Hi, I am currently performing differential expression analysis using DESeq2.
I want to filter out lowly expressed genes, although I read on another post here that this may not be necessary because IndependentFiltering within results() kind of does that. However, I am comparing different approaches for differential expression analysis and I need to follow the same "criteria" kind of.
What I want to know is, what is the difference between
Code should be placed in three backticks as shown below
DESeqDataSetFromMatrix()
# and
DESeq()
I have seen some performing filtering before utilising DESeq() function
dds <- DESeqDataSetFromMatrix(countData = countData,
colData = metaData,
design = ~ condition)
keep <- rowSums(counts(dds) >= 10) >= 10
dds <- dds[keep,]
dds <- DESeq(dds)
normalizedCounts <- counts(dds, normalized=TRUE)
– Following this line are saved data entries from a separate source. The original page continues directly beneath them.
/-- Sending takes effect (R44, R49, R231, R232, R245): a free lit port without a dim handshake sends what comes first, a
reply to a child leaves 2,048 ck after its frame, a pause that has run out ends, and PFC is repeated every 10 µs. -/
def Obligations.SendingComplete : Prop :=
  (∀ dt port s pick, let s1 := passCk dt s
    (portOf s port).busy ≤ s.house.ck + dt → (portOf s port).link = .lit → (portOf s port).failed = false →
    ticksOnly s port = false → (portOf s port).dim = none → nextPick s1 port = some pick →
    exec (.frameSend dt port) s = .next (sendPick port pick s1)) ∧
  (∀ dt port s c, let s1 := passCk dt s
    (portOf s port).link = .lit → (portOf s port).child = true → (portOf s port).replyDue = some c →
    c + 2048 ≤ s.house.ck + dt →
    exec (.tickReply dt port) s = .next (putOnWire port (tickFrame s1 port true)
      (modPort s1 port fun q => { q with replyDue := none }))) ∧
  (∀ dt port prio s e, tabGet (portOf s port).pauses prio = some e → e.1 ≤ s.house.ck + dt →
    exec (.pauseExpire dt port prio) s = .next
      (modPort (passCk dt s) port fun q => { q with pauses := tabDel q.pauses prio })) ∧
  (∀ dt port prio s c, tabGet (portOf s port).pausing prio = some c → c + 10 * Config.ckPerUs ≤ s.house.ck + dt →
    2 ^ 20 ≤ occupancy (portOf s port) prio →
    exec (.pfcRepeat dt port prio) s = .next (modPort (passCk dt s) port fun q => { q with
      pausing := tabPut q.pausing prio (passCk dt s).house.ck
      pfcDue := q.pfcDue.filter (·.1 != prio) ++ [(prio, 65535)] }))

/-- A tick ends the scene and starts the next (R34, R37, R245, R336, R360, R380): every troupe's scene closes, its ck is the
end of the scene that ran, the counter is one more unless the parent's is taken, settings that pend take effect and the
tick's counts start anew, the units, the slices and the ports have their tick, pit resets end, then every troupe has its
tick in ascending order, and the records of the tick are put in the order of R360; a house reset that is due takes its
place. -/
def Obligations.TickCompletes : Prop :=
  (∀ s, s.house.resetDue = true → exec .tick s = .next (resetBlock false (runOut s))) ∧
  (∀ s, s.house.resetDue = false →
    let s1 := eachTroupe closeScene (runOut s)
    let h := tickHouse s1.house
    exec .tick s = .next (orderRecords s1.log.write (eachTroupe tickTroupe (endPitResets (tickPorts (tickSlices (snapGauges
      (tickUnits (judgeHouse { s1 with house := h, log := tickLog s1.log }))))))))) ∧
  (∀ s, let h0 := (eachTroupe closeScene (runOut s)).house
    let h := tickHouse h0
    h0 = (runOut s).house ∧
    (s.house.ck ≤ s.house.sceneStart + s.house.sceneLength → h.ck = s.house.sceneStart + s.house.sceneLength) ∧
    h.sceneStart = h.ck ∧ h.tick = s.house.takeCounter.getD (s.house.tick + 1) ∧ h.takeCounter = none ∧
    h.period = (if s.house.pendingPeriod.any (fun e => decide (e.2 ≤ h.tick)) then
      (s.house.pendingPeriod.map (·.1)).getD s.house.period else s.house.period) ∧
    h.pitShare = s.house.pendingShare.getD s.house.pitShare ∧ h.pendingShare = none ∧
    h.parent = s.house.pendingParent.getD s.house.parent ∧ h.pendingParent = none ∧
    (h.rehearsal, h.slack) = s.house.pendingTest.getD (s.house.rehearsal, s.house.slack) ∧ h.pendingTest = none ∧
    h.knocksInTick = 0 ∧ h.servedInTick = 0)

/-- A step takes the command at the front of the queue, first in, first out, and is `exec` of it on the block with the
queue's rest. On an empty queue the block idles, which is the model's own choice (log entry 1). -/
def Obligations.StepServesFront : Prop :=
  (∀ c rest s, s.pending = c :: rest → step s = exec c { s with pending := rest }) ∧
  (∀ s, s.pending = [] → step s = .next s)

/-- The model's own choice (log entry 23): every command is answered by a next state in every state of the block, whether
its conditions hold or not, and leaves the queue as it is. -/
def Obligations.EveryCommandAnswers : Prop :=
  ∀ c s, ∃ t, exec c s = .next t ∧ t.pending = s.pending

/-- Reset leaves what Tables 13.4 to 13.8, 12.2 and 14.3 give: tick 0, the house closed, Nimlia not up, an empty log with
ERR_READ 0 and its halves whole, no scan, troupe 0 ACTIVE and alone, no gauge, no slice, no command waiting. -/
def Obligations.ResetLeaves : Prop :=
  State.reset.house.tick = 0 ∧ State.reset.house.doorsOpen = false ∧ State.reset.house.fwUp = false ∧
    State.reset.house.period = 100 ∧ State.reset.house.gauges = [] ∧
    State.reset.log.write = 0 ∧ State.reset.log.overwritten = 0 ∧ State.reset.log.suppressed = 0 ∧
    pcWhole State.reset.log.read = true ∧ pcVal State.reset.log.read = 0 ∧
    pcWhole State.reset.log.cue = true ∧ pcVal State.reset.log.cue = 0 ∧
    State.reset.check.base = 0 ∧ State.reset.check.busy = false ∧ State.reset.check.finished = false ∧
    (∀ t, (troupe State.reset t).life = if t = 0 then .active else .absent) ∧
    (∀ t, (troupe State.reset t).gauges = []) ∧
    State.reset.slices = [] ∧ State.reset.deferred = [] ∧ State.reset.pending = []

/-- The block after reset is sound. -/
def Obligations.ResetSound : Prop :=
  Sound State.reset

/-- Soundness is an invariant: whatever command a step takes, the memories stay in canonical form, no more than 256
records are written in a tick, and never more than 256 records lie between ERR_READ and ERR_WRITE. -/
def Obligations.StepKeepsSound : Prop :=
  ∀ s t, Sound s → step s = .next t → Sound t

/-- A slot's bytes say what they mean: the image written for a well-formed command from Tables 12.3 and 12.7 has a whole
post word and cleared reserved bytes, names its target, tag and cue, spells the command, and spells no other one. -/
def Obligations.SlotSpellsOne : Prop :=
  ∀ i p target tag cue, post i = some p → i.wf = true → target < 64 → tag < 1024 → cue < 1024 →
    let image := slotImage i target tag (cue + 2 ^ 15)
    imageWhole image = true ∧ imageOpcode image = opcode i ∧ opcodes.contains (opcode i) = true ∧
      imageTarget image = target ∧ imageTag image = tag ∧ imageCue image = some cue ∧
      reservedClear i image = true ∧ spells i image = true ∧
      ∀ j, post j = some p → j.wf = true → spells j image = true → j = i

/-- Nimlia checks in the order of R321, and the first failure decides the status: a broken post word with one record of
subsystem 0x1 and the slot's address, an undefined opcode, an issuer that may not act, the column Served, then reserved
bytes and a cue that does not exist. A refused command changes nothing but its slot and its gauges. -/
def Obligations.RefusalsInOrder : Prop :=
  ∀ i p q s, post i = some p → servable p (passCk p.dt s) = some q →
    (imageWhole q.image = false →
      exec i s = .next (refusedWith p .refusedPc (record
        { sub := .prompter, status := .refusedPc, who := some p.issuer, address := slotAddress p.issuer p.slot }
        (begun p s)))) ∧
    (imageWhole q.image = true → opcodes.contains (imageOpcode q.image) = false →
      exec i s = .next (refusedWith p .unsupported (begun p s))) ∧
    (imageWhole q.image = true → spells i q.image = true →
      (mayAct p.issuer q.target i = false → exec i s = .next (refusedWith p .notOwner (begun p s))) ∧
      (mayAct p.issuer q.target i = true →
        (∀ st, gateOf i (begun p s) q.target = some st → exec i s = .next (refusedWith p st (begun p s))) ∧
        (gateOf i (begun p s) q.target = none →
          (reservedClear i q.image = false → exec i s = .next (refusedWith p .badArg (begun p s))) ∧
          (targetOk i q.target = false → exec i s = .next (refusedWith p .badArg (begun p s))) ∧
          (∀ c, imageCue q.image = some c → cueExists (troupe (begun p s) p.issuer) c = false →
            exec i s = .next (refusedWith p .badArg (begun p s))))))

/-- House order decides who is served (R323): at most one slot is next, the one that no other waiting
command comes before; a slot that one comes before, by tick of arrival, then troupe, then slot, is not served, nor is any once 40 commands per µs of the tick period have been,
nor before Nimlia is up, nor while it is stalled. -/
def Obligations.HouseOrder : Prop :=
  (∀ p p' s q q', servable p s = some q → servable p' s = some q' → p.issuer = p'.issuer ∧ p.slot = p'.slot) ∧
  (∀ i p s q, post i = some p → tabGet (troupe (passCk p.dt s) p.issuer).posted p.slot = some q →
    (s.house.fwUp = false ∨ s.house.stalled = true ∨ 40 * s.house.period ≤ s.house.servedInTick ∨
      ∃ k ∈ waiting (passCk p.dt s), houseBefore k (q.arrived, p.issuer, p.slot) = true) →
    exec i s = .next (passCk p.dt s)) ∧
  (∀ p s q, tabGet (troupe s p.issuer).posted p.slot = some q → q.served = false → s.house.fwUp = true →
    s.house.stalled = false → s.house.servedInTick < 40 * s.house.period →
    (∀ k ∈ waiting s, houseBefore k (q.arrived, p.issuer, p.slot) = false) → servable p s = some q) ∧
  (∀ p s, (begun p s).house.servedInTick = s.house.servedInTick + 1)

/-- A completion writes the results, then the completion word with Complete set and the tag echoed; the slot is free
again, its deferred entry is gone, and its cue is to be signalled once, if it is enabled (R322). A served command whose
completion waits has Deferred set and Complete clear. -/
def Obligations.CompletionsWritten : Prop :=
  (∀ issuer slot st off bs s q, slot < 32 → tabGet (troupe s issuer).posted slot = some q →
    off + bs.length ≤ 64 → Memory.wf (troupe s issuer).board = true →
    let r := completeSlot issuer slot st [(off, bs)] s
    r.2 = ((imageCue q.image).toList.map fun c => Act.signal issuer c) ∧
    tabGet (troupe r.1 issuer).posted slot = none ∧
    (∀ d ∈ r.1.deferred, ¬ (d.issuer = issuer ∧ d.slot = slot)) ∧
    leNat (memRead (troupe r.1 issuer).board (256 * slot + 8) 8) =
      (pcWord (statusCode st + 2 ^ 8 + imageTag q.image * 2 ^ 10)).toNat ∧
    memRead (troupe r.1 issuer).board (256 * slot + 192 + off) bs.length = bs ∧
    (∀ a < 0x2000, (a < 256 * slot + 8 ∨ 256 * slot + 16 ≤ a) →
      (a < 256 * slot + 192 + off ∨ 256 * slot + 192 + off + bs.length ≤ a) →
      memByte (troupe r.1 issuer).board a = memByte (troupe s issuer).board a)) ∧
  (∀ p target q aw s, p.slot < 32 → tabGet (troupe s p.issuer).posted p.slot = some q → s.house.tick < 2 ^ 64 →
    Memory.wf (troupe s p.issuer).board = true →
    let t := heldBack p target q aw [] s
    leNat (memRead (troupe t p.issuer).board (256 * p.slot + 8) 8) =
      (pcWord (2 ^ 9 + imageTag q.image * 2 ^ 10)).toNat ∧
    leNat (memRead (troupe t p.issuer).board (256 * p.slot + 24) 8) = s.house.tick ∧
    tabGet (troupe t p.issuer).posted p.slot = some { q with served := true } ∧
    t.deferred = s.deferred ++ [⟨p.issuer, p.slot, target, aw⟩])

/-- Records (R357, R360, R361): a record takes the index ERR_WRITE and its place modulo 256, is copied to the page of the
troupe it names, and overwrites the oldest one where 256 are kept; after 256 in a tick it is only counted. ERR_READ takes
a value from the current one to ERR_WRITE and refuses any other with BAD_ARG. -/
def Obligations.RecordsKept : Prop :=
  (∀ r s, s.log.inTick < 256 →
    let t := writeRecord r s
    t.log.write = s.log.write + 1 ∧ t.log.inTick = s.log.inTick + 1 ∧ t.log.suppressed = s.log.suppressed ∧
    tabGet t.log.records (s.log.write.toNat % 256) = some (r.stored s) ∧ (r.stored s).index = s.log.write ∧
    (r.stored s).tick = s.house.tick ∧
    (∀ k, k ≠ s.log.write.toNat % 256 → tabGet t.log.records k = tabGet s.log.records k) ∧
    (if s.log.write - errReadVal s.log = 256 then
      errReadVal t.log = errReadVal s.log + 1 ∧ t.log.overwritten = min 0xFFFFFFFF (s.log.overwritten + 1)
     else t.log.read = s.log.read ∧ t.log.overwritten = s.log.overwritten) ∧
    (∀ u, r.who = some u → (troupe s u).life ≠ .absent →
      (troupe t u).lastError = some (r.stored s) ∧ (troupe t u).errors = min 0xFFFFFFFF ((troupe s u).errors + 1)) ∧
    (∀ u, r.who ≠ some u → troupe t u = troupe s u)) ∧
  (∀ r s, 256 ≤ s.log.inTick → writeRecord r s = suppress s ∧
    (suppress s).log.suppressed = min 0xFFFFFFFF (s.log.suppressed + 1)) ∧
  (∀ (a : Access) s, let s1 := passCk a.dt s
    placeOf (a.offset / 8 * 8) = .house 0x30 → denial s1 a true = none →
    s.log.write - errReadVal s.log < BitVec.ofNat 32 (pcVal (wordOf a)) - errReadVal s.log →
    exec (.errRead a) s = .next (refuseAccess a true { reply := .refused, status := .badArg } s1))

/-- Cues (R329, R330): an add moves a whole cue's counter up by its amount, never past 2^64 − 1, and says when it would
have passed it; the waits it reaches end with DONE, and those it does not stay; they complete in ascending threshold, and
equal thresholds in their order of service. A broken cue takes no add. -/
def Obligations.CuesCount : Prop :=
  (∀ t c n s cue, tabGet (troupe s t).cues c = some cue → cue.isWhole = true →
    let r := cueAdd t c n s
    let v := min (2 ^ 64 - 1) (cue.value.toNat + n)
    ∃ new, tabGet (troupe r.1 t).cues c = some new ∧ new.value.toNat = v ∧
      new.waits = cue.waits.filter (fun w => decide (v < w.threshold.toNat)) ∧
      r.2.1 = (sortWaits (cue.waits.filter fun w => decide (w.threshold.toNat ≤ v))).flatMap
        (endWait .done new.value) ∧
      (r.2.2 = if 2 ^ 64 ≤ cue.value.toNat + n then some .saturated else none)) ∧
  (∀ t c n s cue, tabGet (troupe s t).cues c = some cue → cue.isWhole = false →
    cueAdd t c n s = (s, [], some .integrity)) ∧
  (∀ ws : List Wait, (sortWaits ws).Perm ws ∧ (sortWaits ws).Pairwise (fun a b => a.threshold ≤ b.threshold) ∧
    ∀ k, (sortWaits ws).filter (fun w => w.threshold == k) = ws.filter (fun w => w.threshold == k))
Whilst the developer utilised DESeq() function and then performed filtering
dds <- DESeqDataSetFromMatrix(countData = countData,
colData = metaData,
design = ~ condition)
dds <- DESeq(dds)
dds <- estimateSizeFactors(dds)
# Apply the filtering criteria
idx <- rowSums(counts(dds, normalized=TRUE) >= 10) >= 10
dds <- dds[idx,]
dds <- DESeq(dds)
So I just want to understand which approach is the right one and why :)
Thanks
Thank you for that @atpoint.
I have seen the steps above in the vignette but got confused when I saw a thread where the developer performed prefiltering using estimateSizeFactors(). Here deseq2 filter the low counts
One question, I didn't quite understand your last sentence. Why should I filter on raw data? doing so will not take into account the differences in library sizes and sequencing depths?! When I performed DE using edgeR, I performed pre-filtering on cpm values. I added my edgeR (pre-filtering) code below
Your help with this is highly appreciated
Thanks
My advise is to always follow the manual unless you have expert knowledge to do something else. The linked thread is 8 years old, and recommendation by developers change over time. In the edgeR manual it doesn't recommend to filter on cpms, it uses filterByExpr. It is on you to follow to best practices in the manuals or do something custom. Please see the manuals of both edgeR and DESeq2, they contain code suggestions on prefiltering.